There’s already been a great deal of misinformation spread online on the subject – some have even falsely claimed that people would require “permits” to leave their own homes.

Canterbury, in the UK, is one of the cities looking to use the notion of 15-minute cities to make big changes over the coming years – and it’s been attracting criticism.

The plans for Canterbury would see the city split into five zones. Under the current proposals, drivers wouldn’t be able to cross over directly from zone to zone. Instead, motorists would only be allowed to enter each one from a ring road around the city.

Ben Fitter-Harding, who is the Canterbury City Council leader, said it could take until 2040 to develop the infrastructure needed to implement the plans.

By then, he said he hoped ”there'd be no reason to jump in your car for the majority of journeys" with improved bus services, footpaths and hire bikes… The easiest thing to do would be walk, cycle or jump on a hopper bus.”

Howard Cox from the campaign group FairFuelUK, though, called the plans "clueless" and said it was "a virtue-signalling approach to controlling congestion".

"It's a freedom-of-choice issue. Why should people be forced into situations if they do not want to cycle?" he said. "Again, a local authority is using this idea of reducing congestion as a guise for taking money from our pockets. In Canterbury, there already is a ring road, and if there is a blockage you go out to the ring road and you avoid the blockage."

Canterbury is one of the places proposing new incentives to tackle congestion and climate changeiStock

One of the most contentious points within the Canterbury proposals is the attempt to reduce congestion by closing traffic on roads in the city centre and applying “traffic filters” – license-plate readers that will fine motorists. It wouldn’t be for everyone, as taxis, bikes and delivery vehicles could still use them.

Prominent figures have commented on the growing number of proposals like this one across the world. Controversial commentator Jordan Peterson retweeted a post containing maps of 15 minute-city plans and the caption “It’s already happening…”

He wrote: “The idea that neighbourhoods should be walkable is lovely. The idea that idiot tyrannical bureaucrats can decide by fiat where you're ‘allowed’ to drive is perhaps the worst imaginable perversion of that idea--and, make no mistake, it's part of a well-documented plan.”

The former leader of UKIP, Nigel Farage, labelled the Canterbury plans a “climate lockdown” and a sitting MP also criticised the general notion of 15-minute city plans in the Commons.

Earlier this month, Nick Fletcher MP demanded a “debate on the international socialist concept of so-called 15-minute cities and 20-minute neighbourhoods… Ultra-low emissions zones in their present form do untold economic damage to any city. The second step after these zones will take away personal freedoms as well.”

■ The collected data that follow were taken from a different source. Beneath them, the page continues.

-- ==== Sys2Proof/Syntax.lean ====
section
/-! DEFINITION. The commands and events the part takes: one constructor of `Instr` per row of
spec/opcode_table.json, with the packets that arrive on the ring as their operands. -/

namespace Sys2Proof

/-- The six notice types of the ring (00_scope.md, Terms; R156). -/
inductive NoticeType where
  | attach | detach | kick | rearm | completion | attention
deriving DecidableEq, Repr

/-- A packet of the replica ring with its hop count (R155). -/
inductive Packet where
  /-- A ring write: sender, starting address, data bytes, hop count. -/
  | write (sender : Node) (addr : Nat) (data : List Byte) (hops : Nat)
  /-- A notice: sender, target, type, 32-bit datum, hop count. -/
  | notice (sender target : Node) (type : NoticeType) (datum : BitVec 32) (hops : Nat)
  /-- A sync packet: sender and hop count. -/
  | sync (sender : Node) (hops : Nat)
deriving DecidableEq, Repr

/-- Whose checkpoint load a CHECKPOINT_LOAD_END ends: a view's seek (R70) or the truncation rebuild (R58). -/
inductive Loader where
  | view (v : Slot)
  | rebuild
deriving DecidableEq, Repr

/-- One step of the part (spec/opcode_table.json). A station command that has been dispatched is named by its dispatch
number `n`: `format n` is the event "the command dispatched as number n, a FORMAT, is taken by its owning block". The
operands of that command are those of its descriptor, which the part holds (R142, R147). -/
inductive Instr where
  /-- RESET (R166): the strap levels sampled while reset is applied. -/
  | reset (nodeStraps : BitVec 5) (sizeStraps : BitVec 6)
  /-- SIGNAL_GAINED (R166). -/
  | signalGained
  /-- SYNC_TIMEOUT (R166). -/
  | syncTimeout
  /-- SIGNAL_LOSS (R167). -/
  | signalLoss
  /-- PACKET_ARRIVAL (R156): the packet that arrives on the upstream port. -/
  | packetArrival (p : Packet)
  /-- TRANSMIT_PACKET (R158). -/
  | transmitPacket
  /-- ATTACH (R135): the ATTACH queue's oldest notice is taken. -/
  | attach
  /-- DETACH (R137): the DETACH queue's oldest notice is taken. -/
  | detach
  /-- DETACH_END (R138) of port `p`. -/
  | detachEnd (p : PortId)
  /-- KICK (R141): the KICK queue's oldest notice is taken. -/
  | kick
  /-- REARM (R164): the REARM queue's oldest notice is taken. -/
  | rearm
  /-- FETCH (R141) by port `p`. -/
  | fetch (p : PortId)
  /-- DISPATCH (R146). -/
  | dispatch
  /-- FORMAT (R56). -/
  | format (n : Nat)
  /-- LOAD_CATALOGUE (R7). -/
  | loadCatalogue (n : Nat)
  /-- CATALOGUE_WRITE_END (R8). -/
  | catalogueWriteEnd
  /-- LOAD_BATCH (R52). -/
  | loadBatch (n : Nat)
  /-- ALIGN_RECORD (R20): the next raw record of the batch of LOAD_BATCH number `n`. -/
  | alignRecord (n : Nat)
  /-- LATE_APPEND_END (R48). -/
  | lateAppendEnd
  /-- COMMIT_WRITE_END (R44). -/
  | commitWriteEnd
  /-- CHECKPOINT_WRITE_START (R64). -/
  | checkpointWriteStart
  /-- CHECKPOINT_WRITE_END (R64). -/
  | checkpointWriteEnd
  /-- CHECKPOINT_LOAD_END (R70). -/
  | checkpointLoadEnd (l : Loader)
  /-- FLUSH (R54). -/
  | flush (n : Nat)
  /-- SEAL (R55). -/
  | seal (n : Nat)
  /-- TRUNCATE (R57). -/
  | truncate (n : Nat)
  /-- TRUNCATE_REBUILD_END (R58). -/
  | truncateRebuildEnd
  /-- READ_LATE (R49). -/
  | readLate (n : Nat)
  /-- READ_ENTRIES (R151). -/
  | readEntries (n : Nat)
  /-- READOUT_COPY_END (R150) of port `p`'s readout. -/
  | readoutCopyEnd (p : PortId)
  /-- QUERY_SOURCE (R152). -/
  | querySource (n : Nat)
  /-- DEFINE_SOURCE (R13). -/
  | defineSource (n : Nat)
  /-- CLAIM_SOURCE (R15). -/
  | claimSource (n : Nat)
  /-- RELEASE_SOURCE (R16). -/
  | releaseSource (n : Nat)
  /-- END_SOURCE (R17). -/
  | endSource (n : Nat)
  /-- ANCHOR_SOURCE (R18). -/
  | anchorSource (n : Nat)
  /-- OPEN_VIEW (R84). -/
  | openView (n : Nat)
  /-- SEEK (R85). -/
  | seek (n : Nat)
  /-- SEEK_END (R87) of slot `v`. -/
  | seekEnd (v : Slot)
  /-- RETURN (R96). -/
  | returnMark (n : Nat)
  /-- MARK (R95). -/
  | mark (n : Nat)
  /-- PARK (R98). -/
  | park (n : Nat)
  /-- RESUME (R99). -/
  | resume (n : Nat)
  /-- EXCHANGE (R100). -/
  | exchange (n : Nat)
  /-- CLOSE_VIEW (R101). -/
  | closeView (n : Nat)
  /-- RUN (R112). -/
  | run (n : Nat)
  /-- HOLD (R113). -/
  | hold (n : Nat)
  /-- STEP (R114). -/
  | step (n : Nat)
  /-- SET_PACE (R106). -/
  | setPace (n : Nat)
  /-- SET_STOPS (R115). -/
  | setStops (n : Nat)
  /-- SET_FILTER (R126). -/
  | setFilter (n : Nat)
  /-- PUBLISH (R132). -/
  | publish (n : Nat)
  /-- CLEAR_CAUSES (R165). -/
  | clearCauses (n : Nat)
  /-- FRAME_READ_END (R92) of slot `v`. -/
  | frameReadEnd (v : Slot)
  /-- TIMER_SEGMENT_RELOAD (R110) of slot `v`'s pacing timer. -/
  | timerSegmentReload (v : Slot)
  /-- PACING_TIMER_EXPIRY (R110) of slot `v`'s pacing timer. -/
  | pacingTimerExpiry (v : Slot)
  /-- DRAM_GRANT (R171). -/
  | dramGrant
  /-- PARKED_CONTEXT_COPY_END (R170). -/
  | parkedContextCopyEnd
deriving DecidableEq, Repr

end Sys2Proof
end

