-- ==== Sys2Proof/Machine/Dispatch.lean ====
section
/-! DEFINITION. One arm per command: the one call of its meaning. -/

namespace Sys2Proof.Machine

/-- The effect of a command on everything but the queue. -/
def exec (i : Instr) (s : State) : Host.Outcome State Fault Refusal :=
  match i with
  | .reset nodeStraps sizeStraps => Sys2Proof.Machine.execReset nodeStraps sizeStraps s
  | .signalGained => Sys2Proof.Machine.execSignalGained s
  | .syncTimeout => Sys2Proof.Machine.execSyncTimeout s
  | .signalLoss => Sys2Proof.Machine.execSignalLoss s
  | .packetArrival p => Sys2Proof.Machine.execPacketArrival p s
  | .transmitPacket => Sys2Proof.Machine.execTransmitPacket s
  | .attach => Sys2Proof.Machine.execAttach s
  | .detach => Sys2Proof.Machine.execDetach s
  | .detachEnd p => Sys2Proof.Machine.execDetachEnd p s
  | .kick => Sys2Proof.Machine.execKick s
  | .rearm => Sys2Proof.Machine.execRearm s
  | .fetch p => Sys2Proof.Machine.execFetch p s
  | .dispatch => Sys2Proof.Machine.execDispatch s
  | .format n => Sys2Proof.Machine.execFormat n s
  | .loadCatalogue n => Sys2Proof.Machine.execLoadCatalogue n s
  | .catalogueWriteEnd => Sys2Proof.Machine.execCatalogueWriteEnd s
  | .loadBatch n => Sys2Proof.Machine.execLoadBatch n s
  | .alignRecord n => Sys2Proof.Machine.execAlignRecord n s
  | .lateAppendEnd => Sys2Proof.Machine.execLateAppendEnd s
  | .commitWriteEnd => Sys2Proof.Machine.execCommitWriteEnd s
  | .checkpointWriteStart => Sys2Proof.Machine.execCheckpointWriteStart s
  | .checkpointWriteEnd => Sys2Proof.Machine.execCheckpointWriteEnd s
  | .checkpointLoadEnd l => Sys2Proof.Machine.execCheckpointLoadEnd l s
  | .flush n => Sys2Proof.Machine.execFlush n s
  | .seal n => Sys2Proof.Machine.execSeal n s
  | .truncate n => Sys2Proof.Machine.execTruncate n s
  | .truncateRebuildEnd => Sys2Proof.Machine.execTruncateRebuildEnd s
  | .readLate n => Sys2Proof.Machine.execReadLate n s
  | .readEntries n => Sys2Proof.Machine.execReadEntries n s
  | .readoutCopyEnd p => Sys2Proof.Machine.execReadoutCopyEnd p s
  | .querySource n => Sys2Proof.Machine.execQuerySource n s
  | .defineSource n => Sys2Proof.Machine.execDefineSource n s
  | .claimSource n => Sys2Proof.Machine.execClaimSource n s
  | .releaseSource n => Sys2Proof.Machine.execReleaseSource n s
  | .endSource n => Sys2Proof.Machine.execEndSource n s
  | .anchorSource n => Sys2Proof.Machine.execAnchorSource n s
  | .openView n => Sys2Proof.Machine.execOpenView n s
  | .seek n => Sys2Proof.Machine.execSeek n s
  | .seekEnd v => Sys2Proof.Machine.execSeekEnd v s
  | .returnMark n => Sys2Proof.Machine.execReturn n s
  | .mark n => Sys2Proof.Machine.execMark n s
  | .park n => Sys2Proof.Machine.execPark n s
  | .resume n => Sys2Proof.Machine.execResume n s
  | .exchange n => Sys2Proof.Machine.execExchange n s
  | .closeView n => Sys2Proof.Machine.execCloseView n s
  | .run n => Sys2Proof.Machine.execRun n s
  | .hold n => Sys2Proof.Machine.execHold n s
  | .step n => Sys2Proof.Machine.execStep n s
  | .setPace n => Sys2Proof.Machine.execSetPace n s
  | .setStops n => Sys2Proof.Machine.execSetStops n s
  | .setFilter n => Sys2Proof.Machine.execSetFilter n s
  | .publish n => Sys2Proof.Machine.execPublish n s
  | .clearCauses n => Sys2Proof.Machine.execClearCauses n s
  | .frameReadEnd v => Sys2Proof.Machine.execFrameReadEnd v s
  | .timerSegmentReload v => Sys2Proof.Machine.execTimerSegmentReload v s
  | .pacingTimerExpiry v => Sys2Proof.Machine.execPacingTimerExpiry v s
  | .dramGrant => Sys2Proof.Machine.execDramGrant s
  | .parkedContextCopyEnd => Sys2Proof.Machine.execParkedContextCopyEnd s

end Sys2Proof.Machine
end

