-- ==== Sys2Proof/Machine/Core.lean ====
section
/-! DEFINITION. The machine as the host takes it. -/

def Sys2Proof.core : Host.Core :=
  { State := Sys2Proof.Machine.State, Fault := Sys2Proof.Machine.Fault, Refusal := Sys2Proof.Machine.Refusal,
    step := Sys2Proof.Machine.step, reset := Sys2Proof.Machine.State.reset }
end

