-- ==== Sys2Proof/Certificates/Slice0/Obligations.lean ====
section
/-! DEFINITION. The statements for the provers: what the commands of the part do, when they complete, and the invariants
that every step keeps. Hypotheses are on the state and the operands alone. -/

open Sys2Proof Sys2Proof.Machine

/-! ### One step, reset, invariants -/

/-- A step takes the command at the front of the queue and runs it with the queue's rest left waiting. -/
def Obligations.StepTakesFront : Prop :=
  ∀ (s : State) (c : Instr) (rest : List Instr), s.pending = c :: rest → step s = exec c { s with pending := rest }

/-- On an empty queue one microsecond passes (R109, R110): the timebase counts on, and every counting timer lowers its
count at a pulse of its tap. Where no timer ends a segment nothing else changes. Where one timer does, it loads 65,536
in the same step while reload segments remain, and otherwise it is IDLE and its frame is released. That a microsecond
passes on an empty queue is the model's choice (log entry 2); several timers that end in one are taken in increasing
slot number (log entry 25), and are not stated here. -/
def Obligations.IdleStepCountsMicrosecond : Prop :=
  ∀ s : State, s.pending = [] →
    let pulsed : State := { s with
      timebase := s.timebase + 1
      views := s.views.map fun w => { w with timer := w.timer.map fun c =>
        if (s.timebase + 1) % c.tap = 0 then { c with count := c.count - 1 } else c } }
    ((∀ v : Slot, ¬ SegmentOver s v) → step s = .next pulsed) ∧
    (∀ (v : Slot) (c : Countdown), s.views[v].timer = some c → SegmentOver s v → (∀ x : Slot, x ≠ v → ¬ SegmentOver s x) →
      (c.segments ≠ 0 → step s = .next { pulsed with views := pulsed.views.set v { s.views[v] with
        timer := some ⟨c.tap, 65536, c.segments - 1⟩ } }) ∧
      (c.segments = 0 →
        let idle : State := { pulsed with views := pulsed.views.set v { s.views[v] with timer := none } }
        (s.views[v].frame = none → step s = .next idle) ∧
        ∀ f, s.views[v].frame = some f → step s = .next (releaseFrame idle v f)))

/-- What reset leaves (R9, R10, R33, R41, R50, R61, R77, R97, R109, R138, R144, R146, R153, R160, R166, R171): the
straps are sampled, the ring is DOWN, the stacked DRAM keeps its contents (R169), and the fields of every block are
given their values; of a view, its context and the two fields of its gap are not named, since the slot is FREE. Right
after reset a station reads a replica of zeros, no port fetches, and the tables of sources, checkpoint slots and parked
contexts read as empty. That RESET leaves no signal on the upstream port is the model's choice (log entry 4), as is that
it keeps the queue (log entry 6); so are the values of the model's own fields (log entries 7, 21 and 22), the empty
lists of operations in progress among them (log entry 24). -/
def Obligations.ResetLeaves : Prop :=
  ∀ (node : BitVec 5) (size : BitVec 6) (s : State), ∃ t, exec (.reset node size) s = .next t ∧
    t.pending = s.pending ∧ t.dram = s.dram ∧
    (t.ring.up = false ∧ t.ring.node.val = node.toNat ∧ t.ring.size = max 2 (min 32 size.toNat) ∧
      t.ring.signal = false ∧ t.ring.syncWaiting = false ∧ t.ring.own = [] ∧ t.ring.forward = [] ∧ t.ring.lossFlags = 0 ∧
      t.ring.lastRefused = none ∧ t.ring.sent = none ∧ t.ring.lastOwn = false ∧ t.ring.attachQueue = [] ∧
      t.ring.detachQueue = [] ∧ t.ring.kickQueue = [] ∧ t.ring.rearmQueue = [] ∧ ∀ a, t.byteAt a = 0) ∧
    (∀ p : PortId, t.ports[p] = {
        bound := none, detaching := false, weight := 1, depth := 1, pendingDepth := none, look := false, halted := false
        haltValue := 0, head := 0, buffer := [], inFlight := [], produced := 0, fired := false, causes := 0 } ∧
      t.readouts[p] = none ∧ fetchState t p = .stopped) ∧
    t.dispatcher = ⟨0, 0, 0⟩ ∧ t.batches = [] ∧ t.copies = [] ∧ t.timebase = 0 ∧
    (∀ i, t.source i = ⟨.undefined, none, ⟨1, 0, 0, 0, 0, 0, 0⟩, 0, none, ⟨0, 0, 0, 0, 0, 0, 0⟩⟩) ∧
    t.journal = ⟨.unformatted, 0, 1000000, 0, none⟩ ∧
    (∀ d, t.catalogueEntry d = ⟨0, .breaker, .unknown⟩ ∧ t.merge.image.at d = ⟨.unknown, false⟩ ∧ lastChangeOf t d = none) ∧
    (t.merge.window = [] ∧ t.merge.arrivalOrder = 0 ∧ t.merge.settled = none ∧ t.merge.writing = none ∧ t.merge.run = none ∧
      t.merge.path = .idle ∧ t.merge.handed = [] ∧ t.merge.waiting = [] ∧ t.merge.resuming = [] ∧
      t.merge.paused = false ∧ t.merge.flushes = [] ∧ t.merge.late = [] ∧ t.merge.lateDropped = 0) ∧
    (∀ k, t.slot k = { state := .free, pos := 0, pins := 0 }) ∧
    (t.directory.interval = 1024 ∧ t.directory.write = none ∧ t.directory.due = none) ∧
    (∀ v : Slot, t.views[v].state = .free ∧ t.views[v].frame = none ∧ t.views[v].seek = none ∧ t.views[v].step = none ∧
      t.views[v].armed = none ∧ t.views[v].atEdge = false ∧ t.views[v].timer = none ∧ t.views[v].producer = 0 ∧
      t.views[v].lostMarks = 0) ∧
    (∀ i, t.parkedEntry i = none) ∧ t.arbiter = ⟨[], [], none, 0, 0, 0, 0, 7, 8⟩

/-- The invariants stated below hold right after reset. -/
def Obligations.InvariantsAtReset : Prop :=
  Canonical State.reset ∧ WithinCapacity State.reset ∧ WithinDepth State.reset ∧ ArbiterSane State.reset ∧
    RingSane State.reset

/-- Every step keeps the replica, the part's tables and every sparse image of the part (the commit image, the checkpoint
slots' and the views' images, the image a rebuild rolls from) in their canonical form. -/
def Obligations.StepKeepsCanonicalForm : Prop := ∀ s t : State, Canonical s → step s = .next t → Canonical t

Regardless of how people feel about the plans, it is easy to see how the idea can divide opinion – especially given the amount of misinformation out there on just about every subject at the moment.

Having everything on our doorsteps sounds pretty idyllic and changes unquestionably need to be made to tackle climate change. It’s also true, though, that people do not like being told what to do when it comes to driving. Changes to the roads which negatively impact drivers will always be met with derision, and while people will certainly not be prevented from travelling from one place to another, the plans like those proposed in Canterbury are designed to make it less convenient to get from A to B in cities for normal motorists.

That is, after all, the entire point. It is meant to act as a deterrent to encourage people to walk, cycle or take public transport in a bid to tackle emissions in towns and cities.

A change needs to come from somewhere, and the solutions won’t always be popular. Conspiracy theorists and critics might be getting their 15-minutes of fame framing the proposals as the stuff of authoritarian climate lockdown, but this concept could be around for the long haul as city planners look to ease congestion and reduce carbon footprints.